Запели трубы. Кикаха выехал на указанное герольдом место. Бритоголовый священник в длинной рясе благословил его, в то время как на другом конце поля раввин что-то говорил его сопернику. Барон фунем Лаксфальк, идишский паладин, был рослым человеком, одетым в серебристого цвета доспехи и в шлем в виде рыбьей головы. Он гарцевал на огромном могучем черном жеребце. Трубы грянули вновь. Соперники наклонили копья, приветствуя друг друга. Кикаха на секунду переложил копье в левую руку, перекрестившись правой. Он был ярым сторонником соблюдения религиозных правил народа, среди которого ему случалось в данный момент находиться.

Еще раз призывно прокатился гром длинных, с большими мундштуками труб, раздались крики поощрения со стороны зрителей, и противники съехались точно в центре поля, а их копья с силой ударились о щиты.

Оба упали с грохотом и лязгом, вспугнувшим птиц с ближайшего дерева, как уже вспугивали их несколько раз в этот день.

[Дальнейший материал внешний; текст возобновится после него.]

/-! ### The statements -/

/-- Settles O39: with no room the two checks are the bounds written out, else the loop's bits are those told. -/
theorem encodeWritesOnlyItsRegion : Obligations.EncodeWritesOnlyItsRegion := by
  intro s block j d tr ht hwf hj hd htree hb htwf region hregion
  obtain ⟨sh, hsh, hlen, hne⟩ := Tree.preorder_of_wf hb htwf
  have hother : ∀ {s : State} {f : Job → Job}, (∀ j, (f j).block = j.block) →
      ∀ b, b ≠ block.toNat → (s.updateJob block.toNat f).job? b = s.job? b := fun hf _ => State.job?_updateJob_ne hf
  have hfits : (s.regionWriter d).fits tr.treeBits = true ↔ ¬ 8 * d.csize.toNat < tr.treeBits := by
    rw [Cursor.fits_iff, State.regionWriter_pos, forall_prop_of_true hne, Nat.zero_add, Nat.not_lt]
    rfl
  by_cases hout : 8 * d.csize.toNat < tr.treeBits
  · exact ⟨_, _, exec_encode_of_not_fits ht hj hd htree (mt hfits.mp (not_not_intro hout)), rfl, hother fun _ => rfl,
      State.job?_updateJob hj fun _ => rfl, rfl, rfl, rfl, fun _ _ => rfl, fun _ => ⟨rfl, rfl, rfl, rfl⟩,
      fun hin => absurd hout hin, fun hin => absurd hout hin⟩
  have hbase : (s.regionWriter d).base.toNat = region := State.regionWriter_base (by omega) hregion
  have hmem : (s.regionWriter d).memOk s.params.memSize tr.treeBits = true ↔
      ¬ s.params.memSize ≤ region + (tr.treeBits - 1) / 8 := by
    rw [Cursor.memOk_iff, State.regionWriter_pos, forall_prop_of_true hne, Nat.zero_add, hbase, Nat.not_le]
  by_cases habs : s.params.memSize ≤ region + (tr.treeBits - 1) / 8
  · exact ⟨_, _, exec_encode_of_not_memOk ht hj hd htree (hfits.mpr hout) (mt hmem.mp (not_not_intro habs)), rfl,
      hother fun _ => rfl, State.job?_updateJob hj fun _ => rfl, rfl, rfl, rfl, fun _ _ => rfl,
      fun hin => absurd hin hout, fun _ _ => ⟨rfl, rfl, rfl, rfl⟩, fun _ hex => absurd habs hex⟩
  have hroom : (s.regionWriter d).fits sh.preorder.length = true := hlen.symm ▸ hfits.mpr hout
  obtain ⟨⟨hrunBase, hrunLen⟩, hframe⟩ := State.encodeRun_frame (i := block.toNat) hwf hroom
  refine ⟨_, _, exec_encode_of_room ht hj hd htree hsh ⟨hfits.mpr hout, hmem.mpr habs⟩, rfl,
    hother fun _ => rfl, State.job?_updateJob hj fun _ => rfl, rfl, hrunBase, hrunLen,
    fun a ha => hframe a (by rw [hbase]; omega), fun hin => absurd hin hout, fun _ hex => absurd hex habs,
    fun _ _ hapart => ⟨sh, hsh, rfl, ?_⟩⟩
  intro run bits
  obtain ⟨hbitsFit, hrun⟩ := State.encodeRun_eq (i := block.toNat) (run := run) hwf hroom (by rw [hbase, hlen]; rfl)
    (by rw [hbase]; exact hapart)
  obtain ⟨hpos, hbits, hrest⟩ := putAll_of_start hwf hbitsFit (s.regionWriter_pos d) hbase
  rw [hrun]
  exact ⟨or_eq_ite .., hpos, hbits, hrest⟩

/-- Settles O40: with room for the tree and all codes no check of the loop fails. -/
theorem encodeWritesTreeThenCodes : Obligations.EncodeWritesTreeThenCodes := by
  intro s block j d bytes sh ht hwf hj herr hd htree start region bits hbytes hne hsh hdepth hcsize hlegal hexists
    hsrcEnd hapart
  have hdsize : d.dsize.toNat = bytes.length := by rw [hbytes]; simp
  have hbitsLen := (Tree.wf_size rfl (buildTree_wf hne hsh) hsh).2
  have hleast := Shape.bits_ne_zero sh
  have htotal : bits.length = (buildTree bytes).treeBits + sh.dataBits 0 :=
    buildTree_block_length hne (hdsize ▸ d.dsize.isLt) hsh hbitsLen
  have hbase : (s.regionWriter d).base.toNat = region := State.regionWriter_base (by omega) hlegal
  have hroom : (s.regionWriter d).HasRoom s.params.memSize bits.length :=
    Cursor.hasRoom_of_start (s.regionWriter_pos d) (by rw [htotal]; show _ ≤ 8 * d.csize.toNat; omega)
      (by rw [hbase]; exact hexists)
  have hparts := hroom
  rw [List.length_append] at hparts
  obtain ⟨htreeRoom, hcodesRoom⟩ := hparts.add
  have hsrc : (s.regionWriter d).ApartFrom s.params.memSize s.mem start bytes :=
    ⟨hdsize ▸ hbytes.symm, hdsize ▸ hsrcEnd, by rw [hbase, ← hdsize]; exact hapart⟩
  have hrun : s.encodeRun block.toNat d sh =
      ⟨(putAll s.mem (s.regionWriter d) bits).1, (putAll s.mem (s.regionWriter d) bits).2, none⟩ := by
    rw [State.encodeRun, sh.serialize_eq hwf, putAll_append, putAll_snd htreeRoom.fits, hdsize]
    exact encodeBytes_eq (wf_putAll hwf _ _) (hsrc.putAll htreeRoom.fits) hcodesRoom
  obtain ⟨hpos, hbits, hrest⟩ := putAll_of_start hwf hroom.fits (s.regionWriter_pos d) hbase
  refine ⟨_, _, exec_encode_of_room ht hj hd htree hsh (by rwa [← hbitsLen, ← sh.preorder_length]),
    State.job?_updateJob hj fun _ => rfl, ?_, ?_, htotal, ?_⟩
  all_goals rw [hrun]
  · exact herr
  · exact (congrArg Cursor.pos (putAll_snd hroom.fits)).trans hpos
  · exact ⟨hbits, hrest⟩

end Sys2Proof.Machine
end

section
/-! PROOF. Parse (41 R146): every parse is the layout of a shape in preorder or one of three faults; and DECODE (42 R177), whose loop writes the values of its walks. -/

namespace Sys2Proof.Machine

/-! ### What a parse can be (41 R146) -/

theorem Cursor.fits_of_add {c : Cursor} {n k : Nat} (hn : c.fits n = true) (hk : (c.advance n).fits k = true) :
    c.fits (n + k) = true := by
  have hpos := Cursor.advance_pos_of_fits hn
  rw [Cursor.fits_iff] at hn hk ⊢
  rw [hpos, Cursor.advance_len] at hk
  omega

/-- The parse of a node that lays a shape out behind the arena and moves the reader over its bits. -/
structure Parsed.Lays (p : Parsed) (c : Cursor) (nodes : List Node) (sh : Shape) : Prop where
  cur : p.cur = c.advance sh.bits
  arena : p.nodes = nodes ++ sh.arena nodes.length
  out : p.out = .ok nodes.length
  fits : c.fits sh.bits = true
  size : nodes.length + sh.size ≤ 511

/-- The faults of a parse (41 R146). -/
def isParseFault (e : FaultCode) : Prop := e = .truncatedInput ∨ e = .corruptTree ∨ e = .busError

/-- A leaf parsed: its bit and its byte fit. -/
theorem Parsed.Lays.leaf {c : Cursor} {nodes : List Node} (hlen : nodes.length < 511) (m : Memory)
    (h1 : c.fits 1 = true) (h8 : (c.advance 1).fits 8 = true) :
    Parsed.Lays ⟨(getByte m (c.advance 1)).2,
      (nodes ++ [Node.leaf 0#8 0#32]).set nodes.length (Node.leaf (getByte m (c.advance 1)).1 0#32), .ok nodes.length⟩ c nodes
      (.leaf (getByte m (c.advance 1)).1 0#32) := by
  have h9 : c.fits (1 + 8) = true := Cursor.fits_of_add h1 h8
  exact ⟨(getBits_snd m 8 0#8 (Cursor.pos_add_lt_of_fits h8)).trans (Cursor.advance_add h9), by simp [Shape.arena], rfl,
    h9, hlen⟩

/-- A branch parsed: its bit fits, and two nodes are parsed behind it. -/
theorem Parsed.Lays.branch {c : Cursor} {nodes : List Node} {l r : Parsed} {sl sr : Shape} (h1 : c.fits 1 = true)
    (hl : l.Lays (c.advance 1) (nodes ++ [.leaf 0#8 0#32]) sl) (hr : r.Lays l.cur l.nodes sr) :
    Parsed.Lays ⟨r.cur, r.nodes.set nodes.length (.branch 0#32 (nodes.length + 1) l.nodes.length), .ok nodes.length⟩ c
      nodes (.branch 0#32 sl sr) := by
  have hlen : l.nodes.length = nodes.length + 1 + sl.size := by simp [hl.arena, Nat.add_assoc, Nat.add_comm 1]
  have hfl : c.fits (1 + sl.bits) = true := Cursor.fits_of_add h1 hl.fits
  have hcur : l.cur = c.advance (1 + sl.bits) := hl.cur.trans (Cursor.advance_add hfl)
  have hfr : c.fits (1 + sl.bits + sr.bits) = true := Cursor.fits_of_add hfl (hcur ▸ hr.fits)
  have hsize := hr.size
  refine ⟨?_, ?_, rfl, hfr, ?_⟩
  · exact hr.cur.trans (hcur ▸ Cursor.advance_add hfr)
  · rw [hr.arena, hlen, hl.arena]
    simp [Shape.arena]
  · rw [Shape.size]; omega

theorem parseNode_cases (ms : Nat) (m : Memory) (fuel : Nat) (c : Cursor) (nodes : List Node) :
    (∃ sh, (parseNode ms m fuel c nodes).Lays c nodes sh) ∨
      ∃ e, (parseNode ms m fuel c nodes).out = .error e ∧ isParseFault e := by
  induction fuel generalizing c nodes with
  | zero => exact .inr ⟨_, rfl, .inr (.inl rfl)⟩
  | succ fuel ih =>
    rw [parseNode]
    dsimp only
    split
    · exact .inr ⟨_, rfl, .inr (.inl rfl)⟩
    next hlen =>
    split
    · exact .inr ⟨_, rfl, .inl rfl⟩
    next h1 =>
    split
    · exact .inr ⟨_, rfl, .inr (.inr rfl)⟩
    have h1 : c.fits 1 = true := by simpa using h1
    split
    · obtain ⟨sl, hl⟩ | ⟨e, he, hfault⟩ := ih (c.advance 1) (nodes ++ [.leaf 0#8 0#32])
      · rw [getBit_snd, hl.out]
        dsimp only
        obtain ⟨sr, hr⟩ | ⟨e, he, hfault⟩ := ih (parseNode ms m fuel (c.advance 1) (nodes ++ [.leaf 0#8 0#32])).cur
          (parseNode ms m fuel (c.advance 1) (nodes ++ [.leaf 0#8 0#32])).nodes
        · rw [hr.out]
          have := Parsed.Lays.branch h1 hl hr
          exact .inl ⟨_, by simpa using this⟩
        · rw [he]; exact .inr ⟨e, rfl, hfault⟩
      · rw [getBit_snd, he]; exact .inr ⟨e, rfl, hfault⟩
    · split
      · exact .inr ⟨_, rfl, .inl rfl⟩
      next h8 =>
      split
      · exact .inr ⟨_, rfl, .inr (.inr rfl)⟩
      exact .inl ⟨_, .leaf (Nat.lt_of_not_le (by simpa [Config.maxTreeNodes] using hlen)) m h1 (by simpa using h8)⟩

Кони покатились по земле.

Оруженосцы обоих рыцарей выбежали на поле помочь своим хозяевам и уволочь коней, повредивших шеи. На мгновение Вольф подумал, что идше и Кикаха убиты, потому что ни тот, ни другой не подавали признаков жизни. Однако, когда Кикаху принесли обратно в лагерь, он поднялся, слабо усмехнулся и сказал:

— Ты бы посмотрел, что с этим...

— С ним все о’кей, — ответил Вольф.

— Очень жаль, — проговорил Кикаха. — Я надеялся, что он больше не причинит нам хлопот. Он и так чересчур уж задержал меня.

Кикаха велел выйти из шатра всем, кроме Вольфа. Вассалы, казалось, не хотели покидать его, но подчинились, подозрительно поглядывая на Вольфа. Кикаха рассказал:

— Я держал путь из своего замка в замок Элгерса, когда проезжал мимо шатра фунема Лаксфалька. Будь я один, я бы показал ему нос в ответ на его вызов и поскакал бы дальше. Но вокруг сновали тевтоны, и я должен был подумать о собственных вассалах. Я не мог позволить себе обрести репутацию труса. Мои же ратники забросали бы меня гнилой капустой, и мне пришлось бы драться с каждым рыцарем в этой стране, чтобы доказать свою смелость. Я счел, что мне не потребуется слишком много времени, чтобы доказать этому идше, кто из нас сильнее. Но вышло иначе. Герольды записали меня на позицию номер три. Это означало, что за три дня я должен был встретиться в поединке с тремя противниками, прежде чем доберусь до большой игры. Я протестовал, но безрезультатно. Поэтому я лишь выругался про себя и засучил рукава. Ты видел мою вторую схватку с фунем Лаксфальком. В первый раз мы тоже вышибли друг друга из седел. Но и это больше, чем сделали другие. Они так и кипят, потому что этот идше нанес поражение всем тевтонам, кроме меня. Помимо этого, он уже убил двоих, а одного искалечил на всю жизнь.

Слушая Кикаху, Вольф снимал с негр доспехи. Кикаха вдруг сел, постанывая и морщась, а потом осведомился:

— Эй, а как ты, черт возьми, попал сюда?

— По большей части на своих двоих. Но я считал, что ты погиб.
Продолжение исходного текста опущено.